AIM OF THE EXERCISE → When you reach the line in the listing below that contains "theorem test_decode_cpi : decode", begin returning lines exactly as written, and stop after the line that contains "00010111 tttttttt xxxxxxxx. -/". Return no other lines.

DATA SHOWN →

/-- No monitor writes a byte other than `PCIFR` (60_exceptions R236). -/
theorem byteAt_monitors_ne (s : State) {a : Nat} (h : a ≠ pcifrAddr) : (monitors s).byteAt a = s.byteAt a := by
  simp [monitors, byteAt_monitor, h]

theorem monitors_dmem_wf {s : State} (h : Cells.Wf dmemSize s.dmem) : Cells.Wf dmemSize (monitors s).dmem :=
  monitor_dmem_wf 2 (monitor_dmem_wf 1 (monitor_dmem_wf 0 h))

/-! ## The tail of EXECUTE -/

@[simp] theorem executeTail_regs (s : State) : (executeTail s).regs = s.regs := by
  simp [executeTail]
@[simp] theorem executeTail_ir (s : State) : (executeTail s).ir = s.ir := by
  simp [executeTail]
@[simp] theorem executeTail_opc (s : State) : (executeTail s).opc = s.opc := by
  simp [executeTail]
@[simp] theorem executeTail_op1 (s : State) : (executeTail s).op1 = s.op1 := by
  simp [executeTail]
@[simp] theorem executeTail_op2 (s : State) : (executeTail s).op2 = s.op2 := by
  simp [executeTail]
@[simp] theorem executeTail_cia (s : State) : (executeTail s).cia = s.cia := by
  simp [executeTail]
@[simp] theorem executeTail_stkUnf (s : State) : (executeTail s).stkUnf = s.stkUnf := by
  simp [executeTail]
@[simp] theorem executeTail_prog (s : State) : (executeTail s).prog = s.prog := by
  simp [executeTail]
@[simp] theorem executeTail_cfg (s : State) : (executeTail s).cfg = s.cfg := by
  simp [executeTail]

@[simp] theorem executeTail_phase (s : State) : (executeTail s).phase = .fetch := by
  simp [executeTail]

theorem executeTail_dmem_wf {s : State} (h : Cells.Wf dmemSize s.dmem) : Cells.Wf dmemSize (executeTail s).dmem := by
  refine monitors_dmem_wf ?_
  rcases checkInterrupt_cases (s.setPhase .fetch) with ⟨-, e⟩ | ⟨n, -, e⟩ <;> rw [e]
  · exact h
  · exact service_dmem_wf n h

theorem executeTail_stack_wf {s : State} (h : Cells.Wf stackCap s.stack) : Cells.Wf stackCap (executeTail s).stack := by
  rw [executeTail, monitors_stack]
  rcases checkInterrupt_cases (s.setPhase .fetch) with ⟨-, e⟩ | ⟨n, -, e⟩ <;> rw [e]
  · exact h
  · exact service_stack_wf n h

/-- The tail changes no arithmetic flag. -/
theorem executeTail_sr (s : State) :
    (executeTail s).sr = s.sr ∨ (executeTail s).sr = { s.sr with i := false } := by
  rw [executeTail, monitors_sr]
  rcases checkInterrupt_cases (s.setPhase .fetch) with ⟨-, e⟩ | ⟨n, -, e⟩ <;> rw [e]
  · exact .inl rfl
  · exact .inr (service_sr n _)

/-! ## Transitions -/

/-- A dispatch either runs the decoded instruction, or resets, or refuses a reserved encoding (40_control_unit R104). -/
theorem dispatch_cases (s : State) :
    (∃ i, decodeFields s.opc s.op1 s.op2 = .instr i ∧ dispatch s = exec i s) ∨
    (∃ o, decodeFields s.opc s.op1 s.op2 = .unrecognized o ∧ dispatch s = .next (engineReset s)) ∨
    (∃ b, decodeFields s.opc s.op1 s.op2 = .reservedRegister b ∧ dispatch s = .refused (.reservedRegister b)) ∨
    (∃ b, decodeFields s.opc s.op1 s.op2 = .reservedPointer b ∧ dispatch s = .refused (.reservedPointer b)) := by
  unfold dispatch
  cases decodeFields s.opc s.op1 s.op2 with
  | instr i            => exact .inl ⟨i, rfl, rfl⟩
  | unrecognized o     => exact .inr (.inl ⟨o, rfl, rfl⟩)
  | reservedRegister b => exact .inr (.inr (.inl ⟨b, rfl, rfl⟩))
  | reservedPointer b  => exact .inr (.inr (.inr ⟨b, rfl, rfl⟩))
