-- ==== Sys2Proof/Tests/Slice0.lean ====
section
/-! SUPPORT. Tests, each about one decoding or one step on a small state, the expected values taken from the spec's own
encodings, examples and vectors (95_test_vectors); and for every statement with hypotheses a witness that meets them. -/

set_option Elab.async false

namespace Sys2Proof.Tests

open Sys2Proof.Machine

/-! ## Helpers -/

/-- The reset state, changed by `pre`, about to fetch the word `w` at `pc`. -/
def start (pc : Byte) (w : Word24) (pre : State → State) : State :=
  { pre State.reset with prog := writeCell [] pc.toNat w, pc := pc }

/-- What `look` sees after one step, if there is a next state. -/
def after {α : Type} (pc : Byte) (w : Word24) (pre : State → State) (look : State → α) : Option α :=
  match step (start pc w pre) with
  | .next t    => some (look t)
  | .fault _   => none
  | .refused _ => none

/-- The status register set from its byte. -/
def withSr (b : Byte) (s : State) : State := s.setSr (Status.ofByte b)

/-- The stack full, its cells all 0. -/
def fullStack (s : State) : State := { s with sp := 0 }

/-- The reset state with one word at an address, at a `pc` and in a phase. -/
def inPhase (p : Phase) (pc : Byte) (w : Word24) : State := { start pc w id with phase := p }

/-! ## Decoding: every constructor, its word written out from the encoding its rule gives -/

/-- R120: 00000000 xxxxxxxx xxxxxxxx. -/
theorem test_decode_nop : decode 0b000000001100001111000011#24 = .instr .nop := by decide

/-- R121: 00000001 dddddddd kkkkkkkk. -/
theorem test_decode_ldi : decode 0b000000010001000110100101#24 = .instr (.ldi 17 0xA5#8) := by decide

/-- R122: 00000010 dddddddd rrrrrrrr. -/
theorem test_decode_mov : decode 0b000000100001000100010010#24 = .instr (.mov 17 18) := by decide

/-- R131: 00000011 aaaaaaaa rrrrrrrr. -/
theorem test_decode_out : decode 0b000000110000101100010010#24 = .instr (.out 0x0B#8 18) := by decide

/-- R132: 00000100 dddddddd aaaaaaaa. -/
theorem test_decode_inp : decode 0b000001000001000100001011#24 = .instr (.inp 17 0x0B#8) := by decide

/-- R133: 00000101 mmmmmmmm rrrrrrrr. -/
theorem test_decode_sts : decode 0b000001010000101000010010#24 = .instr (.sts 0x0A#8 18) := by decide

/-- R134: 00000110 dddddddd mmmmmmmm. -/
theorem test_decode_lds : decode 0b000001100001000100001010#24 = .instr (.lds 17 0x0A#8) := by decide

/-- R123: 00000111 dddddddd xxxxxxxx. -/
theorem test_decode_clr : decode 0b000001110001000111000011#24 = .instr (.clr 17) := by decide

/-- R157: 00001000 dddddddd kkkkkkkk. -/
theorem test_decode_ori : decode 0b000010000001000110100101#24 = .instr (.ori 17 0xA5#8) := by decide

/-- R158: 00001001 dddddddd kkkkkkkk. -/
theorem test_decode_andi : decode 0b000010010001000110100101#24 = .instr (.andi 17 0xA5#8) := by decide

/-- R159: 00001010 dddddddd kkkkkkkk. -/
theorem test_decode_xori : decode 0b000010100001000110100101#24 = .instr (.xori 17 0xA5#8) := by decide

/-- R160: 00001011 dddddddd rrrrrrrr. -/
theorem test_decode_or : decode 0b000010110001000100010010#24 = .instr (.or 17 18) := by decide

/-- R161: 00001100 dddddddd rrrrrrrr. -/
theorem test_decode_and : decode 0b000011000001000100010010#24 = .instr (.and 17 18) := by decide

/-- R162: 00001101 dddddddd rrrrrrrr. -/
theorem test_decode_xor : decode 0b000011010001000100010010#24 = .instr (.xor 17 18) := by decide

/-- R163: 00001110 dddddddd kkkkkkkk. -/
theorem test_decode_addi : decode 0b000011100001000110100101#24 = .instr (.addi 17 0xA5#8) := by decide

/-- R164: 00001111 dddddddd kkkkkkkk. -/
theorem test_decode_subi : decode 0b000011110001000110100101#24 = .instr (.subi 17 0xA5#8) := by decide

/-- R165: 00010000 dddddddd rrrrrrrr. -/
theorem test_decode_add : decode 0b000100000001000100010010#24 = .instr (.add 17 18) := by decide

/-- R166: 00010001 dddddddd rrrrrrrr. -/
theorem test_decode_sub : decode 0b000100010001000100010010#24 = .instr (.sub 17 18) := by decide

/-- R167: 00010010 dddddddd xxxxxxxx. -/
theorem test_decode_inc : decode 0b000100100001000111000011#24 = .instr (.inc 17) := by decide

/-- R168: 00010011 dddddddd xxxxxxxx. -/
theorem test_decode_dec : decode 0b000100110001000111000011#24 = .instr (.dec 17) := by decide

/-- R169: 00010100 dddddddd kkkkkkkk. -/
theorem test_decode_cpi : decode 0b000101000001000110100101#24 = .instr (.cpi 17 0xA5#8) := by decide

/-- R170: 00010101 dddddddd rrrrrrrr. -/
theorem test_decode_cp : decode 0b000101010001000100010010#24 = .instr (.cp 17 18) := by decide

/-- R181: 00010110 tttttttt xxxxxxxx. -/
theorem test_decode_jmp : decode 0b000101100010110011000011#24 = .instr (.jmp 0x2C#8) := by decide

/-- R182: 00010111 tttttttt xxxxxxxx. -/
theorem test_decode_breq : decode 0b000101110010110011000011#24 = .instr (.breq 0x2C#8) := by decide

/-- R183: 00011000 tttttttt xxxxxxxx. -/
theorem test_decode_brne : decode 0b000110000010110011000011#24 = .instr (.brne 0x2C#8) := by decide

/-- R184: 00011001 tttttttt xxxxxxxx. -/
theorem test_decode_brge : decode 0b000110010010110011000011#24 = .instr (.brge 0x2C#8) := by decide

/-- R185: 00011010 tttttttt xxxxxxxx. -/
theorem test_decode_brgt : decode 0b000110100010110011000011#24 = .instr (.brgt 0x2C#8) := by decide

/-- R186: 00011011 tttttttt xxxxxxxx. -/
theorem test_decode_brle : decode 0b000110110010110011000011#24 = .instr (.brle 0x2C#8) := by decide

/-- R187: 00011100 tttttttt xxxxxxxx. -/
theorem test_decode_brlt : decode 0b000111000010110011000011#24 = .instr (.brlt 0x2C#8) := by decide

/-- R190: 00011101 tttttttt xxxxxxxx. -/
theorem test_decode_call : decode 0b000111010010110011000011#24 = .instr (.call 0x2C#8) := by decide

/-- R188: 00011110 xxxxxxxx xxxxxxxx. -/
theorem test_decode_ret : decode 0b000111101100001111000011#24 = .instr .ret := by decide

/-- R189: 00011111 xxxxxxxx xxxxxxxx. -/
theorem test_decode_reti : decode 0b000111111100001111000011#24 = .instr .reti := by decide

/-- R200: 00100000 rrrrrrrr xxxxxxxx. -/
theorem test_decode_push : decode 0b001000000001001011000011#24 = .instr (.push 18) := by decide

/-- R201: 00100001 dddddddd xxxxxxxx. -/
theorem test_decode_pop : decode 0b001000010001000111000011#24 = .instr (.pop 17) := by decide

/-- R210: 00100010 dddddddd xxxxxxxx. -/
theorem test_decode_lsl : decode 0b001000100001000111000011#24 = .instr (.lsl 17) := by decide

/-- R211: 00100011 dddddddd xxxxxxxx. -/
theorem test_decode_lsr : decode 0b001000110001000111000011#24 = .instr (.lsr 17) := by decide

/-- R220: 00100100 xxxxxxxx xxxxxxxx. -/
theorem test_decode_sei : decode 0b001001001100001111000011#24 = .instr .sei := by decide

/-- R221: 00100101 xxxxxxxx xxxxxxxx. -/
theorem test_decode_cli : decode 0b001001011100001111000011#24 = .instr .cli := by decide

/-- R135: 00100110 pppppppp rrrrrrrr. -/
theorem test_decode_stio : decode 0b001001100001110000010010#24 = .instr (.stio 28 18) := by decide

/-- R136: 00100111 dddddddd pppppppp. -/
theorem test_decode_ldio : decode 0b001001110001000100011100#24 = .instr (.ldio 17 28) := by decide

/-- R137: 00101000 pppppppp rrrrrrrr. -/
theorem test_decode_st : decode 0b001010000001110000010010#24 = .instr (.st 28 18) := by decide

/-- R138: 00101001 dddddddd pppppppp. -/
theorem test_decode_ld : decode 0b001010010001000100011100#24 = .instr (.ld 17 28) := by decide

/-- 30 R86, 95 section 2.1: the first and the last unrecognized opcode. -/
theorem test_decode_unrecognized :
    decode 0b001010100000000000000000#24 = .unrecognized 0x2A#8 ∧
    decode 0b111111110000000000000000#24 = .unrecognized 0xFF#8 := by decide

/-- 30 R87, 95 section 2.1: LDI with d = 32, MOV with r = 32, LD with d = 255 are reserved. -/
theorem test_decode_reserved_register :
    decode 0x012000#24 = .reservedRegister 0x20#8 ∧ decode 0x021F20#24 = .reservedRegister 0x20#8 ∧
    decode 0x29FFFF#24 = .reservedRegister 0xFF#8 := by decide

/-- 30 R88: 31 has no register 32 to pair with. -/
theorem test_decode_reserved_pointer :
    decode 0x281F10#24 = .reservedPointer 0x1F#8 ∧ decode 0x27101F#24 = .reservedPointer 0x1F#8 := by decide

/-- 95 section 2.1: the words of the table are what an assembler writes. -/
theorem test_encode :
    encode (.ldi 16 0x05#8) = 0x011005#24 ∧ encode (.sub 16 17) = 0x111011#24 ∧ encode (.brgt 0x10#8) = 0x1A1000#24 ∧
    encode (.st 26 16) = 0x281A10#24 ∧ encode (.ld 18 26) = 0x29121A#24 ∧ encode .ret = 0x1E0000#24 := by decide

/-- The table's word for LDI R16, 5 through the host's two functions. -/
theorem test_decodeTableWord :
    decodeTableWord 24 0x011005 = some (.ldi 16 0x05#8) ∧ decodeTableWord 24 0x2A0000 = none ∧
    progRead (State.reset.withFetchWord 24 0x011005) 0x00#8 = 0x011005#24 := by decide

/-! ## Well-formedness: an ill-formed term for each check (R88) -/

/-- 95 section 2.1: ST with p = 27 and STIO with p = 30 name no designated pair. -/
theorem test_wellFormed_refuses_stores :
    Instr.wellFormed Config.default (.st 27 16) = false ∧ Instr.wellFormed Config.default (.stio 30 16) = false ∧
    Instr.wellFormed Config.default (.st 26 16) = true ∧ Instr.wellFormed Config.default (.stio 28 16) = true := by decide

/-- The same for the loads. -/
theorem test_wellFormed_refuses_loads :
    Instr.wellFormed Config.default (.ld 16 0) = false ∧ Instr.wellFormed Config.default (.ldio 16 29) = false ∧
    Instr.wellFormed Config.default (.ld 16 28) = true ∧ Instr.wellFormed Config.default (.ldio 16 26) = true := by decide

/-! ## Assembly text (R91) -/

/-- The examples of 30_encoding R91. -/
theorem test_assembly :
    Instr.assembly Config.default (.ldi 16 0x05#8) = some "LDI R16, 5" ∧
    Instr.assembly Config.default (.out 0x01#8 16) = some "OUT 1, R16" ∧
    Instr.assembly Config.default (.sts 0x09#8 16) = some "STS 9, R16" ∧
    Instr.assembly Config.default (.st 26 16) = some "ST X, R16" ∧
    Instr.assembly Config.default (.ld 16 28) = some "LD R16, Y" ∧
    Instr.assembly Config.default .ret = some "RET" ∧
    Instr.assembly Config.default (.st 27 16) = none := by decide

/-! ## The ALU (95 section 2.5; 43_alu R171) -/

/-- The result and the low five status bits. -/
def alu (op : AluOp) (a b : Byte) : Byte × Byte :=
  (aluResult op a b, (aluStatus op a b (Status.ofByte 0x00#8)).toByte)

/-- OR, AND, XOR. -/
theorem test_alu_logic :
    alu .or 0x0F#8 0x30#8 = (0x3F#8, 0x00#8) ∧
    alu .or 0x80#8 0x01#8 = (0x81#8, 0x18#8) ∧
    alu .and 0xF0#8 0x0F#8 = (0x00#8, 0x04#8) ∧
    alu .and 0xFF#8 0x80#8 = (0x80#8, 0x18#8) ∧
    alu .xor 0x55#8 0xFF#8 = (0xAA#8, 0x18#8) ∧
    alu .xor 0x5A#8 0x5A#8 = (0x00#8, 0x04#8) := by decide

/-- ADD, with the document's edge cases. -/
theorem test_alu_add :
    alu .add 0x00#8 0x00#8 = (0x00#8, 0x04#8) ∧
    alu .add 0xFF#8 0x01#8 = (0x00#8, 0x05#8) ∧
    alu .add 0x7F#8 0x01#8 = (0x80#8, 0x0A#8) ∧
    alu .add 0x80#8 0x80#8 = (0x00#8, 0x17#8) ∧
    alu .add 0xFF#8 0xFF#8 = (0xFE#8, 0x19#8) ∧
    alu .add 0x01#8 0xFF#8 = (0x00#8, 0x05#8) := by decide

SOLUTION FOR THIS TASK →
theorem test_decode_cpi : decode 0b000101000001000110100101#24 = .instr (.cpi 17 0xA5#8) := by decide

/-- R170: 00010101 dddddddd rrrrrrrr. -/
theorem test_decode_cp : decode 0b000101010001000100010010#24 = .instr (.cp 17 18) := by decide

/-- R181: 00010110 tttttttt xxxxxxxx. -/
theorem test_decode_jmp : decode 0b000101100010110011000011#24 = .instr (.jmp 0x2C#8) := by decide

/-- R182: 00010111 tttttttt xxxxxxxx. -/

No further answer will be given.